Il Virus e la Costituzione

venerdì 8 gennaio 2021


Il diffondersi delle infezioni da Covid-19 hanno sollecitato l’adozione di provvedimenti, volti a frenare l’evolversi della pandemia, il che ha comportato delle non trascurabili conseguenze sia sul piano economico che sulla libertà personale dei cittadini.

Tali provvedimenti, certamente encomiabili, visto che essi, nella misura in cui tendono a porre un freno al diffondersi di quella che può essere definita una vera e propria epidemia, in ultima analisi, rappresentano una tutela del diritto alla salute, che è costituzionalmente garantito all’articolo 32.

Detto questo, si deve aggiungere, però, che i provvedimenti in esame sollecitano molteplici perplessità. Si consideri, infatti, che in questo caso ai vari interventi è stata data la veste giuridica del Dpcm (decreto del presidente del Consiglio dei ministri), ossia essi sono stati adottati, ricorrendo ad un atto squisitamente amministrativo.

Orbene, come si è prima accennato, i provvedimenti in esame incidono sia sulla libertà personale e su quella di circolazione. Ma tali libertà sono contemplati dalla nostra Costituzione agli articoli 13 e 16 come diritti fondamentali della persona.
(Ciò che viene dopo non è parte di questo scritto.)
-- ==== Sys2Proof/Machine/ParamEncode.lean ====
section
/-! DEFINITION. The send tags (42_param_encode.md R150 to R159). A send rule is one `SendByte` after another, so an instruction is run once for
each byte it sends: `State.nextUnit` says which operation the request's next byte belongs to (log entry 17). -/

namespace Sys2Proof.Machine

/-- `ENC.U8` (42_param_encode.md R152): its next byte goes out. -/
def execEncU8 (s : State) : Host.Outcome State Fault Refusal := sendAs .encU8 "ENC.U8" s

/-- `ENC.U16BE` (42_param_encode.md R153): its next byte goes out. -/
def execEncU16BE (s : State) : Host.Outcome State Fault Refusal := sendAs .encU16BE "ENC.U16BE" s

/-- `ENC.U16LE` (42_param_encode.md R154): its next byte goes out. -/
def execEncU16LE (s : State) : Host.Outcome State Fault Refusal := sendAs .encU16LE "ENC.U16LE" s

/-- `ENC.U32BE` (42_param_encode.md R155): its next byte goes out. -/
def execEncU32BE (s : State) : Host.Outcome State Fault Refusal := sendAs .encU32BE "ENC.U32BE" s

/-- `ENC.U32LE` (42_param_encode.md R156): its next byte goes out. -/
def execEncU32LE (s : State) : Host.Outcome State Fault Refusal := sendAs .encU32LE "ENC.U32LE" s

/-- `ENC.SPAN` (42_param_encode.md R157): its next byte goes out. -/
def execEncSpan (s : State) : Host.Outcome State Fault Refusal := sendAs .encSpan "ENC.SPAN" s

/-- `ENC.NULLTERM` (42_param_encode.md R158): its next byte goes out. -/
def execEncNullterm (s : State) : Host.Outcome State Fault Refusal := sendAs .encNullterm "ENC.NULLTERM" s

/-- `ENC.LIST` (42_param_encode.md R159): its next byte goes out. -/
def execEncList (s : State) : Host.Outcome State Fault Refusal := sendAs .encList "ENC.LIST" s

end Sys2Proof.Machine
end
Prova ne sia che entrambe le norme, nel disporre che la “libertà personale è inviolabile” e che “ogni cittadino può circolare e soggiornare liberamente in qualsiasi parte del territorio”, prevede tuttavia che tali diritti possano essere limitati. Solo che le limitazioni devono essere contenute negli atti aventi valore di legge, ossia in fonti normative, che, come è noto, devono essere deliberate dai due rami del Parlamento e promulgate dal Presidente della Repubblica. In questi casi si afferma che la Costituzione prevede una riserva di legge, ossia una garanzia in favore dei cittadini. Ciò perché le limitazioni alla libertà ed alla circolazione devono essere assunte, attraverso una fonte normativa, che, proprio perché adottata attraverso una procedura alquanto complessa, possiede una considerevole “forza” politica.

Nel caso di specie, al contrario, è intervenuto il Presidente del Consiglio, attraverso un mero atto amministrativo, il che non è in linea all’evidenza con le disposizioni costituzionali.

A dire il vero l’articolo 13 della Costituzione prevede un modo anomalo di limitazione della libertà personale, solo che in questo caso si è in presenza di una fattispecie che nulla ha a che vedere con gli interventi adottati dal Presidente del Consiglio in questo frangente. La norma richiamata, infatti, prevede un caso eccezionale di limitazione della libertà personale, tanto è vero che i suoi presupposti sono costituiti dalla “necessità” e dall’”urgenza” e, in ogni caso, tali limitazioni sono provvisorie e sono adottabili solo dall’autorità di pubblica sicurezza nei casi “tassativamente indicati dalla legge”. Come può constatarsi, siamo ben lontani dai provvedimenti assunti per evitare il diffondersi della pandemia.

Come si è accennato, i provvedimenti in esame sollecitano molte perplessità: a titolo esemplificativo, essi non sono suscettibili di sindacato di costituzionalità, proprio perché assunti mediante atti amministrativi, laddove la Corte costituzionale è esclusivamente giudice delle leggi. Certamente i provvedimenti in esame sono sindacabili dal giudice amministrativo, ma sembra, quanto meno, poco opportuno portare al sindacato del giudice amministrativo provvedimenti dal forte contenuto politico e che incidono su diritti fondamentali della persona.

La democrazia si sostanzia, essenzialmente, in procedure, tipizzate dalle leggi costituzionali e ciò costituisce una garanzia per i cittadini. Ciò significa che i provvedimenti in esame potevano senz’altro essere adottati, solo che ad essi doveva essere data – come vuole la Costituzione – la veste formale della legge.